[1]:
import numpy as np
from matplotlib import pyplot as plt
import bayesmsd
import noctiluca as nl
Model-free MSD fitting
bayesmsd can fit essentially any shape of MSD to your data, so long as you can give a parametric expression for what you expect the MSD to be (such that we have finitely many parameters to vary). This would usually be based on some modelling assumptions (e.g. a Rouse model) or general physical expectations (e.g. a powerlaw). What if you don’t have such a model?
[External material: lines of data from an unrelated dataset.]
-- ==== Sys2Proof/Laws/Fields.lean ====
section
/-! SUPPORT. The laws of the fields of a word: what a field reads as after a write of it, and of another. -/

namespace Sys2Proof

/-- The parts of a word around a field. -/
theorem field_split (x : Word) (lo w : Nat) :
    x.toNat = x.toNat % 2 ^ lo + fieldOf x lo w * 2 ^ lo + x.toNat / 2 ^ (lo + w) * 2 ^ (lo + w) := by
  unfold fieldOf
  have h1 := Nat.div_add_mod x.toNat (2 ^ lo)
  have h2 := Nat.div_add_mod (x.toNat / 2 ^ lo) (2 ^ w)
  rw [Nat.div_div_eq_div_mul, ← pow_add] at h2
  have h3 : x.toNat / 2 ^ (lo + w) * 2 ^ (lo + w) = 2 ^ lo * (2 ^ w * (x.toNat / 2 ^ (lo + w))) := by
    rw [pow_add]; ring
  have h4 : x.toNat / 2 ^ lo % 2 ^ w * 2 ^ lo = 2 ^ lo * (x.toNat / 2 ^ lo % 2 ^ w) := Nat.mul_comm _ _
  rw [h3, h4]
  have h5 : 2 ^ lo * (2 ^ w * (x.toNat / 2 ^ (lo + w))) + 2 ^ lo * (x.toNat / 2 ^ lo % 2 ^ w) = 2 ^ lo * (x.toNat / 2 ^ lo) := by
    rw [← Nat.mul_add, h2]
  omega

/-- The number a word holds after a write of a field. -/
theorem putField_toNat (x : Word) (lo w v : Nat) (h : lo + w ≤ 64) :
    (putField x lo w v).toNat = x.toNat % 2 ^ lo + (v % 2 ^ w) * 2 ^ lo + x.toNat / 2 ^ (lo + w) * 2 ^ (lo + w) := by
  have hs := field_split x lo w
  unfold putField
  rw [BitVec.toNat_ofNat]
  have hb : x.toNat / 2 ^ (lo + w) < 2 ^ (64 - (lo + w)) := by
    rw [Nat.div_lt_iff_lt_mul (by positivity), ← pow_add]
    have : 64 - (lo + w) + (lo + w) = 64 := by omega
    rw [this]; exact x.isLt
  have hm : x.toNat % 2 ^ lo < 2 ^ lo := Nat.mod_lt _ (by positivity)
  have hv : v % 2 ^ w < 2 ^ w := Nat.mod_lt _ (by positivity)
  have hlow : x.toNat % 2 ^ lo + (v % 2 ^ w) * 2 ^ lo < 2 ^ (lo + w) := by
    have h1 : (v % 2 ^ w + 1) * 2 ^ lo ≤ 2 ^ w * 2 ^ lo := Nat.mul_le_mul_right _ hv
    rw [pow_add, Nat.mul_comm (2 ^ lo)]
    have h2 : (v % 2 ^ w + 1) * 2 ^ lo = (v % 2 ^ w) * 2 ^ lo + 2 ^ lo := by ring
    omega
  have htop : (x.toNat / 2 ^ (lo + w) + 1) * 2 ^ (lo + w) ≤ 2 ^ 64 := by
    have h1 : (x.toNat / 2 ^ (lo + w) + 1) * 2 ^ (lo + w) ≤ 2 ^ (64 - (lo + w)) * 2 ^ (lo + w) := Nat.mul_le_mul_right _ hb
    rw [← pow_add] at h1
    have : 64 - (lo + w) + (lo + w) = 64 := by omega
    rwa [this] at h1
  have htop' : (x.toNat / 2 ^ (lo + w) + 1) * 2 ^ (lo + w) = x.toNat / 2 ^ (lo + w) * 2 ^ (lo + w) + 2 ^ (lo + w) := by ring
  rw [Nat.mod_eq_of_lt (by omega)]
  omega

/-- A written field reads as written. -/
theorem fieldOf_putField_same (x : Word) (lo w v : Nat) (h : lo + w ≤ 64) : fieldOf (putField x lo w v) lo w = v % 2 ^ w := by
  have hp := putField_toNat x lo w v h
  have hm : x.toNat % 2 ^ lo < 2 ^ lo := Nat.mod_lt _ (by positivity)
  unfold fieldOf
  rw [hp]
  have e : x.toNat % 2 ^ lo + v % 2 ^ w * 2 ^ lo + x.toNat / 2 ^ (lo + w) * 2 ^ (lo + w) =
      x.toNat % 2 ^ lo + 2 ^ lo * (v % 2 ^ w + 2 ^ w * (x.toNat / 2 ^ (lo + w))) := by rw [pow_add]; ring
  rw [e, Nat.add_mul_div_left _ _ (by positivity), Nat.div_eq_of_lt hm, Nat.zero_add, Nat.add_mul_mod_self_left, Nat.mod_mod]

/-- A field that lies apart from the written one reads as before. -/
theorem fieldOf_putField_apart (x : Word) (lo w v lo' w' : Nat) (h : lo + w ≤ 64) (hd : lo' + w' ≤ lo ∨ lo + w ≤ lo') :
    fieldOf (putField x lo w v) lo' w' = fieldOf x lo' w' := by
  have hp := putField_toNat x lo w v h
  have hm : x.toNat % 2 ^ lo < 2 ^ lo := Nat.mod_lt _ (by positivity)
  have hv : v % 2 ^ w < 2 ^ w := Nat.mod_lt _ (by positivity)
  unfold fieldOf
  rcases hd with hd | hd
  · -- below: both words agree modulo 2 ^ lo
    have key : (putField x lo w v).toNat % 2 ^ lo = x.toNat % 2 ^ lo := by
      rw [hp]
      have e : x.toNat % 2 ^ lo + v % 2 ^ w * 2 ^ lo + x.toNat / 2 ^ (lo + w) * 2 ^ (lo + w) =
        x.toNat % 2 ^ lo + 2 ^ lo * (v % 2 ^ w + 2 ^ w * (x.toNat / 2 ^ (lo + w))) := by rw [pow_add]; ring
      rw [e, Nat.add_mul_mod_self_left, Nat.mod_mod]
    have aux : ∀ n : Nat, n / 2 ^ lo' % 2 ^ w' = n % 2 ^ lo / 2 ^ lo' % 2 ^ w' := by
      intro n
      have e1 : lo = lo' + (lo - lo') := by omega
      conv_rhs => rw [e1, pow_add, Nat.mod_mul_right_div_self]
      rw [Nat.mod_mod_of_dvd _ (pow_dvd_pow 2 (by omega))]
    rw [aux, key, ← aux]
  · -- above: both words agree above the field
    have key : (putField x lo w v).toNat / 2 ^ (lo + w) = x.toNat / 2 ^ (lo + w) := by
      rw [hp]
      have hlow : x.toNat % 2 ^ lo + (v % 2 ^ w) * 2 ^ lo < 2 ^ (lo + w) := by
        have h1 : (v % 2 ^ w + 1) * 2 ^ lo ≤ 2 ^ w * 2 ^ lo := Nat.mul_le_mul_right _ hv
        rw [pow_add, Nat.mul_comm (2 ^ lo)]
        have h2 : (v % 2 ^ w + 1) * 2 ^ lo = (v % 2 ^ w) * 2 ^ lo + 2 ^ lo := by ring
        omega
      rw [Nat.add_mul_div_right _ _ (by positivity), Nat.div_eq_of_lt hlow, Nat.zero_add]
    have aux : ∀ n : Nat, n / 2 ^ lo' = n / 2 ^ (lo + w) / 2 ^ (lo' - (lo + w)) := by
      intro n
      rw [Nat.div_div_eq_div_mul, ← pow_add]
      congr 2
      omega
    rw [aux, key, ← aux]

theorem fieldOf_lt (x : Word) (lo w : Nat) : fieldOf x lo w < 2 ^ w := Nat.mod_lt _ (by positivity)

end Sys2Proof
end

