@[simp] theorem Die.send_regs (d : Die) (m : Msg) : (d.send m).regs = d.regs := rfl
@[simp] theorem Die.send_sf (d : Die) (m : Msg) : (d.send m).sf = d.sf := rfl
@[simp] theorem Die.send_sm (d : Die) (m : Msg) : (d.send m).sm = d.sm := rfl
@[simp] theorem Die.send_ty (d : Die) (m : Msg) : (d.send m).ty = d.ty := rfl
@[simp] theorem Die.send_stu (d : Die) (m : Msg) : (d.send m).stu = d.stu := rfl
@[simp] theorem Die.send_we (d : Die) (m : Msg) : (d.send m).we = d.we := rfl
@[simp] theorem Die.send_coh (d : Die) (m : Msg) : (d.send m).coh = d.coh := rfl
@[simp] theorem Die.send_mem (d : Die) (m : Msg) : (d.send m).mem = d.mem := rfl
@[simp] theorem Die.send_eng (d : Die) (m : Msg) : (d.send m).eng = d.eng := rfl
@[simp] theorem Die.send_se (d : Die) (m : Msg) : (d.send m).se = d.se := rfl
@[simp] theorem Die.send_ay (d : Die) (m : Msg) : (d.send m).ay = d.ay := rfl
@[simp] theorem Die.send_ch (d : Die) (m : Msg) : (d.send m).ch = d.ch := rfl
@[simp] theorem Die.send_bt (d : Die) (m : Msg) : (d.send m).bt = d.bt := rfl
@[simp] theorem Die.send_rose (d : Die) (m : Msg) : (d.send m).rose = d.rose := rfl
@[simp] theorem Die.send_rearmed (d : Die) (m : Msg) : (d.send m).rearmed = d.rearmed := rfl
@[simp] theorem Die.send_ctr (d : Die) (m : Msg) : (d.send m).ctr = d.ctr := rfl
@[simp] theorem Die.send_nid (d : Die) (m : Msg) : (d.send m).nid = d.nid := rfl

@[simp] theorem Die.drawn_regs (d : Die)  : (d.drawn ).regs = d.regs := rfl
@[simp] theorem Die.drawn_sf (d : Die)  : (d.drawn ).sf = d.sf := rfl
@[simp] theorem Die.drawn_sm (d : Die)  : (d.drawn ).sm = d.sm := rfl
@[simp] theorem Die.drawn_ty (d : Die)  : (d.drawn ).ty = d.ty := rfl
@[simp] theorem Die.drawn_stu (d : Die)  : (d.drawn ).stu = d.stu := rfl
@[simp] theorem Die.drawn_we (d : Die)  : (d.drawn ).we = d.we := rfl
@[simp] theorem Die.drawn_coh (d : Die)  : (d.drawn ).coh = d.coh := rfl
@[simp] theorem Die.drawn_mem (d : Die)  : (d.drawn ).mem = d.mem := rfl
@[simp] theorem Die.drawn_eng (d : Die)  : (d.drawn ).eng = d.eng := rfl
@[simp] theorem Die.drawn_se (d : Die)  : (d.drawn ).se = d.se := rfl
@[simp] theorem Die.drawn_ay (d : Die)  : (d.drawn ).ay = d.ay := rfl
@[simp] theorem Die.drawn_ch (d : Die)  : (d.drawn ).ch = d.ch := rfl
@[simp] theorem Die.drawn_bt (d : Die)  : (d.drawn ).bt = d.bt := rfl
@[simp] theorem Die.drawn_out (d : Die)  : (d.drawn ).out = d.out := rfl
@[simp] theorem Die.drawn_rose (d : Die)  : (d.drawn ).rose = d.rose := rfl
@[simp] theorem Die.drawn_rearmed (d : Die)  : (d.drawn ).rearmed = d.rearmed := rfl
@[simp] theorem Die.drawn_nid (d : Die)  : (d.drawn ).nid = d.nid := rfl

@[simp] theorem Die.named_regs (d : Die)  : (d.named ).regs = d.regs := rfl
@[simp] theorem Die.named_sf (d : Die)  : (d.named ).sf = d.sf := rfl
@[simp] theorem Die.named_sm (d : Die)  : (d.named ).sm = d.sm := rfl
@[simp] theorem Die.named_ty (d : Die)  : (d.named ).ty = d.ty := rfl
@[simp] theorem Die.named_stu (d : Die)  : (d.named ).stu = d.stu := rfl
@[simp] theorem Die.named_we (d : Die)  : (d.named ).we = d.we := rfl
@[simp] theorem Die.named_coh (d : Die)  : (d.named ).coh = d.coh := rfl
@[simp] theorem Die.named_mem (d : Die)  : (d.named ).mem = d.mem := rfl
@[simp] theorem Die.named_eng (d : Die)  : (d.named ).eng = d.eng := rfl
@[simp] theorem Die.named_se (d : Die)  : (d.named ).se = d.se := rfl
@[simp] theorem Die.named_ay (d : Die)  : (d.named ).ay = d.ay := rfl
@[simp] theorem Die.named_ch (d : Die)  : (d.named ).ch = d.ch := rfl
@[simp] theorem Die.named_bt (d : Die)  : (d.named ).bt = d.bt := rfl
@[simp] theorem Die.named_out (d : Die)  : (d.named ).out = d.out := rfl
@[simp] theorem Die.named_rose (d : Die)  : (d.named ).rose = d.rose := rfl
@[simp] theorem Die.named_rearmed (d : Die)  : (d.named ).rearmed = d.rearmed := rfl
@[simp] theorem Die.named_ctr (d : Die)  : (d.named ).ctr = d.ctr := rfl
bayesmsd.lib.SplineFit provides a fitting setup for cubic splines. Cubic splines are defined by a set of node points, between which the curve is interpolated with a cubic polynomial. This works quite well for fitting free-form MSDs.
To get started, we need a dataset with non-trivial MSD. We shape this from a few powerlaws, with the exact expression (code below) not being particularly relevant for now. For added realism we introduce a bit of “dirt” into the data by sampling different trajectory lengths and randomly removing 20% of the frames.
[2]:
@bayesmsd.deco.MSDfun
def msd_theory(dt):
return ((dt**0.6 + 0.03*dt**3)**-1 + 0.01*dt**-0.2)**-0.5
def gen_traj(T, p_miss_frame=0.2):
traj = bayesmsd.gp.generate((msd_theory, 1, 1), T)[0]
traj.data[:, np.random.rand(len(traj)) < p_miss_frame, :] = np.nan
return traj
np.random.seed(29439928)
data = nl.TaggedSet((gen_traj(T) for T in np.random.geometric(1/40, size=50) + 10),
hasTags=False,
)
# Let's look at what we got
dt = np.logspace(0, 2.3, 100)
plt.plot(dt, msd_theory(dt), color='k', linewidth=2, label='ground truth')
msd_measured = nl.analysis.MSD(data)
plt.plot(np.arange(1, len(msd_measured)), msd_measured[1:], color='tab:red', label='empirical')
plt.legend()
plt.xscale('log')
plt.yscale('log')
plt.xlabel('time [frames]')
plt.ylabel('MSD [a.u.]')
plt.show()
So now, given the empirically observed MSD (red line), what can we learn about the data?
Let’s fit a few splines to this, with increasing flexibility (i.e. number n of spline points):
[3]:
# First fit: n = 2 spline points
fit = bayesmsd.lib.SplineFit(data, ss_order=1, n=2)
results = [fit.run(show_progress=True)]
# Run fits with more spline points
# SplineFit can use a previously run instance (with fewer points)
# as inital condition; this speeds up convergence and ensures consistency
for n in range(3, 7):
print(f"n = {n}")
fit = bayesmsd.lib.SplineFit(data, ss_order=1, n=n,
previous_spline_fit_and_result=(fit, results[-1]),
)
results.append(fit.run(show_progress=True))
n = 3
n = 4
n = 5
n = 6
[4]:
# Plot everything
dt = np.logspace(0, 2.3, 100)
plt.plot(dt, msd_theory(dt), color='k', linewidth=2, label='ground truth')
msd_measured = nl.analysis.MSD(data)
plt.plot(np.arange(1, len(msd_measured)), msd_measured[1:], color='tab:red', label='empirical')
for n, res in enumerate(results, start=2):
fit = bayesmsd.lib.SplineFit(data, ss_order=1, n=n)
msd_fitted = fit.MSD(res['params'], dt)
plt.plot(dt, msd_fitted,
label=f'n = {n}',
)
plt.legend()
plt.xscale('log')
plt.yscale('log')
plt.xlabel('time [frames]')
plt.ylabel('MSD [a.u.]')
plt.show()
We can clearly see how the spline starts approximating the true curve as we add more spline points, and converges around n = 4. We can use the Akaike Information Criterion to pick one “best” fit:
[5]:
aic = []
for n, res in enumerate(results, start=2):
fit = bayesmsd.lib.SplineFit(data, ss_order=1, n=n)
aic.append(-2*(res['logL'] - len(fit.independent_parameters())))
n = np.arange(len(aic))+2
plt.plot(n, aic)
plt.xticks(n)
plt.xlabel('n')
plt.ylabel('AIC')
plt.title('AIC for spline fits')
plt.show()
According to this metric, the fit with n=5 points is the best one (lowest AIC). As can be seen in the plot above, qualitatively this reproduces the theoretical MSD quite well. Quantitatively there is a slight mismatch towards the end, which is presumably due to only very little data out there. We will learn in an upcoming tutorial how to check that this is indeed the case, by using the Profiler class to put error bars on our fitted MSDs.